Universidades brasileiras desenvolvem métodos rápidos para detectar metanol em bebidas adulteradas
Pesquisas da UFPR, Unesp e UnB oferecem alternativas acessíveis de análise, enquanto o país registra mais de 100 casos de suspeita de intoxicação
247 - A adulteração de bebidas alcoólicas com metanol não pode ser identificada pelo cheiro ou pelo gosto, o que torna a substância especialmente perigosa para os consumidores. A única forma de confirmar sua presença é por meio de exames laboratoriais, e pesquisas desenvolvidas em universidades públicas brasileiras têm ampliado os métodos de detecção. A informação foi divulgada pela Agência Brasil, que entrevistou pesquisadores diretamente envolvidos nos projetos.
O Ministério da Saúde confirmou nesta sexta-feira (4) que já há 113 registros de contaminação por metanol no país. Desse total, 11 casos foram oficialmente confirmados e outros 102 permanecem em investigação. O cenário acende o alerta para a importância de mecanismos ágeis de testagem, diante dos riscos que o consumo representa para a saúde — a ingestão de apenas 30 ml da substância pode ser fatal.
Entre as iniciativas, destaca-se a ação do Laboratório Multiusuário de Ressonância Magnética Nuclear da Universidade Federal do Paraná (UFPR), que passou a oferecer gratuitamente a análise de bebidas ao público em geral, mediante agendamento. Segundo o vice-coordenador do espaço, o professor de química Kahlil Salome, o exame é rápido e acessível. “Colocamos o líquido em um tubo. A análise é muito rápida. A gente consegue analisar uma amostra a cada cinco minutos”, afirmou à Agência Brasil.
O método exige apenas 0,5 ml da bebida e identifica a presença da substância por meio de gráficos. “Quando a gente coloca a amostra no equipamento, ele devolve um gráfico. Tem várias linhas e uma dessas linhas é referente ao metanol”, detalhou Salome. O pesquisador reforça que até bebidas com corantes ou frutas podem ser avaliadas, e que a técnica mostra, inclusive, concentrações inadequadas ao consumo humano.
Outro projeto de destaque vem da Unesp, em Araraquara (SP), onde pesquisadores do Instituto de Química desenvolveram em 2022 um método de detecção que foi patenteado pelo Instituto Nacional de Propriedade Industrial (Inpi). A técnica utiliza a adição de sais que transformam o metanol em formol, permitindo a visualização da adulteração em até 15 minutos por meio de mudanças de cor.

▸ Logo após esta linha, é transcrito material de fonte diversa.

-- ==== Sys2Proof/Tests/Slice0.lean ====
section
/-! SUPPORT. The model's own tests. Expected values come from the formats of spec/30_encoding.md and the vectors of
spec/95_test_vectors.md (the vector is named at each test). The theorems named witness_… show, for each statement with
hypotheses, states and operands that meet them, at a boundary value for each clause. -/

namespace Sys2Proof.Machine.Tests

-- One proof after another: with all of them at once the package as one file asks for too many threads.
set_option Elab.async false

/-! ## Helpers -/

/-- A running core at a stage of the operation `op`, with the bytes `bs` as its valid input. -/
def input (op : BitVec 2) (stage : Stage) (bs : List Byte) : State :=
  { State.reset with
    PHASE := .run, OP := op, stage := stage, IN := Store.writeList [] 0 bs, IN_LEN := BitVec.ofNat 64 bs.length }

/-- A running `DECOMPRESS` in its chunk steps: `S` at `cur`, the bytes `out` produced so far, `DLEN` = `dlen`. -/
def chunkState (bs : List Byte) (cur : Nat) (out : List Byte) (dlen : Word32) : State :=
  { input 0 .chunks bs with S := cur, OUT := Store.writeList [] 0 out, D := out.length, DLEN := dlen }

/-- A core about to START the operation `op` on the bytes `bs`. -/
def idle (op : BitVec 2) (bs : List Byte) : State :=
  { input op .begin bs with PHASE := .idle, host := [.start] }

/-- A running `COMPRESS` in its scan at `CS` = `cur`, with `LIT` = `lit`, in the smallest table. -/
def scanState (bs : List Byte) (cur lit : Nat) (table : Store Word32) : State :=
  { input 1 .scan bs with
    N := bs.length, CS := cur, LIT := lit, TSIZE := 256, SHIFT := 24, W := 1, OUT := [(0, 0)], TABLE := table }

/-- An output buffer of `c` cells, and an input buffer of four bytes. -/
def outRoom (c : Nat) : Capacity := { inCap := none, outCap := some c }
def inRoom4 : Capacity := { inCap := some 4, outCap := none }

/-- The outcome is a next state with the property. -/
def gives (o : Host.Outcome State Fault Refusal) (p : State → Bool) : Bool :=
  match o with
  | .next t => p t
  | .fault _ => false
  | .refused _ => false

/-- The next state, where there is one. -/
def after (o : Host.Outcome State Fault Refusal) : State :=
  match o with
  | .next t => t
  | .fault _ => State.reset
  | .refused _ => State.reset

/-- `OUT[0 .. n)` of the cells that hold a byte. -/
def outBytes (s : State) : List Byte := s.OUT.map Prod.snd

theorem idle_ne_run : Phase.idle ≠ .run := by decide
theorem done_ne_run : Phase.done ≠ .run := by decide

/-! ## Ill-formed terms (R96) -/

theorem test_lit_sixty_is_illformed : (Instr.lit 60).wellFormed = false := by decide
theorem test_lit_sixtythree_is_illformed : (Instr.lit 63).wellFormed = false := by decide
theorem test_lit_fiftynine_is_wellformed : (Instr.lit 59).wellFormed = true := by decide

/-- The ends of the range of `IN_CAP` (R12). -/
theorem test_inCap_range : Config.inCapAllowed (some 0) = false ∧ Config.inCapAllowed (some 1) = true ∧
    Config.inCapAllowed (some 0xffffffffffffffff) = true ∧ Config.inCapAllowed (some 0x10000000000000000) = false := by
  decide

/-! ## Decoding words written out from the formats -/

/-- L0 `mmmmmm00` with `m` = 000100 and the length of V-L2. -/
theorem test_decode_lit : decodeTableWord 8 0b00010000 = some (.lit 4) := by decide
/-- L1 `11110000 xxxxxxxx`, V-L4: the second byte is bits 15 to 8. -/
theorem test_decode_lit1 : decodeTableWord 16 0x3cf0 = some (.lit1 60) := by decide
/-- L2, V-L10: `f4 2b 01`. -/
theorem test_decode_lit2 : decodeTableWord 24 0x012bf4 = some (.lit2 299) := by decide
/-- L3, V-M8: `f8 00 00 01`. -/
theorem test_decode_lit3 : decodeTableWord 32 0x010000f8 = some (.lit3 65536) := by decide
/-- L4, V-M10: `fc 00 00 00 01`. -/
theorem test_decode_lit4 : decodeTableWord 40 0x01000000fc = some (.lit4 16777216) := by decide
/-- C1 `ooolll01 pppppppp` with `ooo` = 101, `lll` = 110, `pppppppp` = 00000011. -/
theorem test_decode_copy1 : decodeTableWord 16 0b0000001110111001 = some (.copy1 6 0b10100000011) := by decide
/-- C2 `mmmmmm10 pppppppp qqqqqqqq`, V-K21: `2e ff 07`. -/
theorem test_decode_copy2 : decodeTableWord 24 0x07ff2e = some (.copy2 11 2047) := by decide
/-- C4: every tag byte with `B[1:0]` = 11, V-E13 and V-E14. -/
theorem test_decode_copy4 : decodeChunk [0x03] = .ok (.copy4 0) [] ∧ decodeTableWord 8 0xff = some (.copy4 63) := by
  decide
/-- The `OP` codes of R22, in the table's two bits and in a whole byte. -/
theorem test_decode_op :
    decodeTableWord 2 0 = some .decompress ∧ decodeTableWord 2 1 = some .compress ∧
    decodeTableWord 2 2 = some .uvarint ∧ decodeTableWord 2 3 = some .putuvarint ∧
    decodeTableWord 8 0 = some .decompress ∧ decodeTableWord 8 3 = some .putuvarint := by decide
/-- A chunk whose second offset byte is missing is rejected by name (V-D20). -/
theorem test_decode_truncated : decodeChunk [0x0a, 0x02] = .reject (.truncated "COPY2") := by decide
/-- No byte is no chunk. -/
theorem test_decode_empty : decodeChunk [] = .reject .noTagByte := by decide

/-! ## One step of each instruction -/

/-- V-L2, the chunk at 1. -/
theorem test_lit : gives (step (chunkState [0x05, 0x10, 0x68, 0x65, 0x6c, 0x6c, 0x6f] 1 [] 5)) (fun t =>
    decide (outBytes t = [0x68, 0x65, 0x6c, 0x6c, 0x6f]) && decide (t.S = 7) && decide (t.D = 5) && decide (t.M = 4)) =
    true := by decide +kernel
/-- V-L18: the payload is truncated. -/
theorem test_lit_truncated : gives (step (chunkState [0x02, 0x04, 0x61] 1 [] 2)) (fun t =>
    decide (t.STATUS = .corrupt) && decide (t.PHASE = .done) && decide (t.OUT = [])) = true := by decide +kernel
/-- V-L6. -/
theorem test_lit1 : gives (step (chunkState [0x01, 0xf0, 0x00, 0x7a] 1 [] 1)) (fun t =>
    decide (outBytes t = [0x7a]) && decide (t.S = 4)) = true := by decide +kernel
/-- V-L7. -/
theorem test_lit2 : gives (step (chunkState [0x01, 0xf4, 0x00, 0x00, 0x7a] 1 [] 1)) (fun t =>
    decide (outBytes t = [0x7a]) && decide (t.S = 5)) = true := by decide +kernel
/-- V-L8. -/
theorem test_lit3 : gives (step (chunkState [0x01, 0xf8, 0x00, 0x00, 0x00, 0x7a] 1 [] 1)) (fun t =>
    decide (outBytes t = [0x7a]) && decide (t.S = 6)) = true := by decide +kernel
/-- V-L14: a missing length byte is Corrupt before the length is looked at. -/
theorem test_lit4_missing : gives (step (chunkState [0x01, 0xfc, 0xff, 0xff, 0xff] 1 [] 1)) (fun t =>
    decide (t.STATUS = .corrupt)) = true := by decide +kernel
/-- V-L16 and V-L17: the edge of the signed length test. -/
theorem test_lit4_edge :
    gives (step (chunkState [0x01, 0xfc, 0xff, 0xff, 0xff, 0x7f] 1 [] 1)) (fun t => decide (t.STATUS = .unsupported)) =
      true ∧
    gives (step (chunkState [0x01, 0xfc, 0xfe, 0xff, 0xff, 0x7f] 1 [] 1)) (fun t => decide (t.STATUS = .corrupt)) =
      true := by decide +kernel
/-- V-D6: the overlapping copy repeats its pattern. -/
theorem test_copy1_overlap : gives (step (chunkState [0x08, 0x04, 0x61, 0x62, 0x09, 0x02] 4 [0x61, 0x62] 8)) (fun t =>
    decide (outBytes t = [0x61, 0x62, 0x61, 0x62, 0x61, 0x62, 0x61, 0x62]) && decide (t.S = 6)) = true := by
  decide +kernel
/-- V-D13: an offset beyond the output. -/
theorem test_copy1_beyond : gives (step (chunkState [0x05, 0x00, 0x61, 0x01, 0x02] 3 [0x61] 5)) (fun t =>
    decide (t.STATUS = .corrupt) && decide (t.OUT_LEN = 0)) = true := by decide +kernel
/-- V-D8. -/
theorem test_copy2 : gives (step (chunkState [0x05, 0x04, 0x61, 0x62, 0x0a, 0x02, 0x00] 4 [0x61, 0x62] 5)) (fun t =>
    decide (outBytes t = [0x61, 0x62, 0x61, 0x62, 0x61]) && decide (t.S = 7)) = true := by decide +kernel
/-- V-E15: `COPY4` after the output is full. -/
theorem test_copy4 : gives (step (chunkState [0x01, 0x00, 0x61, 0x03] 3 [0x61] 1)) (fun t =>
    decide (t.STATUS = .unsupported) && decide (t.OUT = [])) = true := by decide +kernel
/-- P1, the header step. -/
theorem test_decompress_header : gives (step (input 0 .begin [0x0b, 0x00, 0x61, 0x19, 0x01])) (fun t =>
    decide (t.DLEN = 11) && decide (t.S = 1) && decide (t.D = 0) && decide (t.VALUE = 0)) = true := by decide +kernel
/-- V-E2: the smallest rejected length. -/
theorem test_decompress_too_large : gives (step (input 0 .begin [0x80, 0x80, 0x80, 0x80, 0x08])) (fun t =>
    decide (t.STATUS = .tooLarge) && decide (t.VSTAT = .ok)) = true := by decide +kernel
/-- P6, the scan step at `CS` = 4. -/
theorem test_compress_hit : gives (exec .compress
      { scanState [0x61, 0x62, 0x63, 0x64, 0x61, 0x62, 0x63, 0x64] 4 0
          [(110, 3), (115, 1), (140, 2), (174, 0)] with OUT := [(0, 8)] }) (fun t =>
    decide (outBytes t = [0x08, 0x0c, 0x61, 0x62, 0x63, 0x64, 0x01, 0x04]) && decide (t.W = 8) && decide (t.LIT = 8) &&
    decide (t.TABLE = [(110, 3), (115, 1), (140, 2), (174, 4)]) && decide (t.CT = 4)) = true := by decide +kernel
/-- E2: the short-input path. -/
theorem test_compress_short : gives (step (input 1 .begin [0x61, 0x62])) (fun t =>
    decide (outBytes t = [0x02, 0x04, 0x61, 0x62]) && decide (t.OUT_LEN = 4) && decide (t.STATUS = .ok)) = true := by
  decide +kernel
/-- V-U9. -/
theorem test_uvarint : gives (step (input 2 .begin [0xe5, 0x8e, 0x26])) (fun t =>
    decide (t.VALUE = 624485) && decide (t.NBYTES = 3) && decide (t.OUT_LEN = 0)) = true := by decide +kernel
/-- V-U17: the tenth byte overflows. -/
theorem test_uvarint_overflow :
    gives (step (input 2 .begin [0xff, 0xff, 0xff, 0xff, 0xff, 0xff, 0xff, 0xff, 0xff, 0x02])) (fun t =>
    decide (t.VSTAT = .ovf) && decide (t.STATUS = .corrupt) && decide (t.VALUE = 0)) = true := by decide +kernel
/-- V-P5. -/
theorem test_putuvarint : gives (step { input 3 .begin [] with ARG := 300 }) (fun t =>
    decide (outBytes t = [0xac, 0x02]) && decide (t.OUT_LEN = 2)) = true := by decide +kernel
/-- V-P24. -/
theorem test_putuvarint_longest : gives (step { input 3 .begin [] with ARG := 0xffffffffffffffff }) (fun t =>
    decide (outBytes t = [0xff, 0xff, 0xff, 0xff, 0xff, 0xff, 0xff, 0xff, 0xff, 0x01])) = true := by decide +kernel

/-! ## Emission, hash and table size -/

/-- V-K22 and V-K25. -/
theorem test_emit_copy :
    copyBytes 2047 68 = [0xfe, 0xff, 0x07, 0xe1, 0xff] ∧ copyBytes 2048 68 = [0xfe, 0x00, 0x08, 0x0e, 0x00, 0x08] := by
  decide +kernel
/-- V-M3, V-M4 and V-M7. -/
theorem test_emit_literal :
    literalHead 59 = [0xec] ∧ literalHead 60 = [0xf0, 0x3c] ∧ literalHead 65535 = [0xf4, 0xff, 0xff] := by
  decide +kernel
/-- spec/95_test_vectors.md 2.8. -/
theorem test_hash : hashBucket 0x64636261 24 = 174 ∧ hashBucket 0x64636261 18 = 11176 := by decide +kernel
/-- spec/95_test_vectors.md 2.8. -/
theorem test_table_size : tableSize 256 = (256, 24) ∧ tableSize 257 = (512, 23) ∧ tableSize 100000 = (16384, 18) := by
  decide +kernel

/-- The listing of program P1 and the example of R110. -/
theorem test_listing :
    assemble [.len 11, .lit [0x61], .copy1 1 10] = some [0x0b, 0x00, 0x61, 0x19, 0x01] ∧
    assemble [.copy 1 99] = assemble [.copy2 1 64, .copy2 1 35] ∧ assemble [.lit [0x61], .len 11] = none := by
  decide +kernel

/-- Memory is in canonical form after reset, and writing keeps the indices rising. -/
theorem test_reset_memory_wf : Memory.wf State.reset.IN ∧ Memory.wf (Store.write [(2, (7 : Byte))] 0 9) := by decide

/-! ## Witnesses: encoding and the step -/

theorem witness_DecodeGivesBackEncodedInstruction : ∃ i : Instr, i.wellFormed = true := ⟨.lit 59, by decide⟩

theorem witness_DecodedChunkEncodesBack :
    (∃ bs i rest, decodeChunk bs = .ok i rest) ∧
    (∃ i : Instr, i.wellFormed = true ∧ encode i = .chunk i.chunkBytes) :=
  ⟨⟨[0xfd, 0xff, 0x00], .copy1 7 2047, [0x00], by decide⟩, ⟨.lit 59, by decide, rfl⟩⟩

/-- The longest `LIT` data, and one byte for the others; the largest operands of the copies. -/
theorem witness_ListedChunksDecode :
    (∃ data rest : List Byte, (ListItem.lit data).bytes = some (rest ++ data) ∧ data.length = 60) ∧
    (∃ data bs : List Byte, (ListItem.lit1 data).bytes = some bs) ∧
    (∃ data bs : List Byte, (ListItem.lit2 data).bytes = some bs) ∧
    (∃ data bs : List Byte, (ListItem.lit3 data).bytes = some bs) ∧
    (∃ data bs : List Byte, (ListItem.lit4 data).bytes = some bs) ∧
    (∃ (off len : Nat) (bs : List Byte), (ListItem.copy1 off len).bytes = some bs ∧ off = 2047 ∧ len = 11) ∧
    (∃ (off len : Nat) (bs : List Byte), (ListItem.copy2 off len).bytes = some bs ∧ off = 65535 ∧ len = 64) :=
  ⟨⟨List.replicate 60 0, [0xec], by decide +kernel, by decide⟩, ⟨[0x61], _, rfl⟩, ⟨[0x61], _, rfl⟩, ⟨[0x61], _, rfl⟩,
   ⟨[0x61], _, rfl⟩, ⟨2047, 11, _, rfl, rfl, rfl⟩, ⟨65535, 64, _, rfl, rfl, rfl⟩⟩
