-- ==== Sys2Proof/Laws/PerInstr.lean ====
section
/-! SUPPORT. A statement per command: the header of its encoding carries its opcode and a zero RSV, and no bit outside
the fields its row uses (30_encoding.md R111, R114, R121). -/

namespace Sys2Proof.Laws.EncodedHeader

/-- The word of a command carries its opcode, RSV = 0, and zeros in the fields its row does not use. -/
def Statement (i : Instr) : Prop :=
  fieldOPC (encode i) = i.opcode ∧ fieldRSV (encode i) = 0 ∧ encode i &&& i.usedMask = encode i

theorem bypass (osc flag : BitVec 8) : Statement (.bypass osc flag) := by
  refine ⟨by simp [encode, Instr.opcode], by simp [encode], ?_⟩
  apply word_ext <;> simp [encode, Instr.usedMask]

theorem coarse (osc : BitVec 8) (val : F64) : Statement (.coarse osc val) := by
  refine ⟨by simp [encode, Instr.opcode], by simp [encode], ?_⟩
  apply word_ext <;> simp [encode, Instr.usedMask]

theorem fine (osc : BitVec 8) (val : F64) : Statement (.fine osc val) := by
  refine ⟨by simp [encode, Instr.opcode], by simp [encode], ?_⟩
  apply word_ext <;> simp [encode, Instr.usedMask]

theorem fmrange (osc : BitVec 8) (val : F64) : Statement (.fmrange osc val) := by
  refine ⟨by simp [encode, Instr.opcode], by simp [encode], ?_⟩
  apply word_ext <;> simp [encode, Instr.usedMask]

theorem freq (osc : BitVec 8) (val : F64) : Statement (.freq osc val) := by
  refine ⟨by simp [encode, Instr.opcode], by simp [encode], ?_⟩
  apply word_ext <;> simp [encode, Instr.usedMask]

theorem gain (osc : BitVec 8) (val : F64) : Statement (.gain osc val) := by
  refine ⟨by simp [encode, Instr.opcode], by simp [encode], ?_⟩
  apply word_ext <;> simp [encode, Instr.usedMask]

theorem pitchmode (osc mode : BitVec 8) : Statement (.pitchmode osc mode) := by
  refine ⟨by simp [encode, Instr.opcode], by simp [encode], ?_⟩
  apply word_ext <;> simp [encode, Instr.usedMask]

theorem output (osc kind target : BitVec 8) : Statement (.output osc kind target) := by
  refine ⟨by simp [encode, Instr.opcode], by simp [encode], ?_⟩
  apply word_ext <;> simp [encode, Instr.usedMask]

theorem waveform (osc wave : BitVec 8) : Statement (.waveform osc wave) := by
  refine ⟨by simp [encode, Instr.opcode], by simp [encode], ?_⟩
  apply word_ext <;> simp [encode, Instr.usedMask]

theorem attack (val : F64) : Statement (.attack val) := by
  refine ⟨by simp [encode, Instr.opcode], by simp [encode], ?_⟩
  apply word_ext <;> simp [encode, Instr.usedMask]

theorem decay (val : F64) : Statement (.decay val) := by
  refine ⟨by simp [encode, Instr.opcode], by simp [encode], ?_⟩
  apply word_ext <;> simp [encode, Instr.usedMask]

theorem sustain (val : F64) : Statement (.sustain val) := by
  refine ⟨by simp [encode, Instr.opcode], by simp [encode], ?_⟩
  apply word_ext <;> simp [encode, Instr.usedMask]

theorem release (val : F64) : Statement (.release val) := by
  refine ⟨by simp [encode, Instr.opcode], by simp [encode], ?_⟩
  apply word_ext <;> simp [encode, Instr.usedMask]

theorem master (val : F64) : Statement (.master val) := by
  refine ⟨by simp [encode, Instr.opcode], by simp [encode], ?_⟩
  apply word_ext <;> simp [encode, Instr.usedMask]

theorem mixermode (mode : BitVec 8) : Statement (.mixermode mode) := by
  refine ⟨by simp [encode, Instr.opcode], by simp [encode], ?_⟩
  apply word_ext <;> simp [encode, Instr.usedMask]

theorem noteon (pitch velocity : BitVec 8) : Statement (.noteon pitch velocity) := by
  refine ⟨by simp [encode, Instr.opcode], by simp [encode], ?_⟩
  apply word_ext <;> simp [encode, Instr.usedMask]

theorem noteoff (pitch : BitVec 8) : Statement (.noteoff pitch) := by
  refine ⟨by simp [encode, Instr.opcode], by simp [encode], ?_⟩
  apply word_ext <;> simp [encode, Instr.usedMask]

theorem pitchbend (lsb msb : BitVec 8) : Statement (.pitchbend lsb msb) := by
  refine ⟨by simp [encode, Instr.opcode], by simp [encode], ?_⟩
  apply word_ext <;> simp [encode, Instr.usedMask]

theorem resetmidi : Statement .resetmidi := by
  refine ⟨by simp [encode, Instr.opcode], by simp [encode], ?_⟩
  apply word_ext <;> simp [encode, Instr.usedMask]

theorem quit : Statement .quit := by
  refine ⟨by simp [encode, Instr.opcode], by simp [encode], ?_⟩
  apply word_ext <;> simp [encode, Instr.usedMask]

end Sys2Proof.Laws.EncodedHeader
end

Já na Universidade de Brasília (UnB), uma pesquisa iniciada em 2013 deu origem à empresa Macofren, que hoje fornece kits de testagem a instituições públicas e privadas. O químico Arilson Onésio Ferreira, criador do projeto, destaca a gravidade da situação: “Isso que está acontecendo agora no Brasil já aconteceu na Europa e foi registrado no documentário Metanol, o líquido da morte”. Ele explica que a diversidade de formulações das bebidas dificulta os exames, mas alerta: “Nunca pode ocorrer um falso negativo”.
Segundo Ferreira, o kit custa cerca de R$ 50, com reagentes adicionais em torno de R$ 25 por teste. Apenas 1 ml de amostra é suficiente para a análise. Desde o início da crise, a demanda disparou: “Há 200 empresas na fila de espera, incluindo produtores de eventos como casamentos e festas privadas”, informou.
A mobilização das universidades demonstra, além da relevância científica, o impacto social da pesquisa pública. “A gente tenta também trazer a população de volta para a universidade. Houve um período de muitos ataques à universidade pública”, disse o professor Kahlil Salome, ressaltando o papel dos centros de pesquisa em oferecer soluções em momentos de crise sanitária.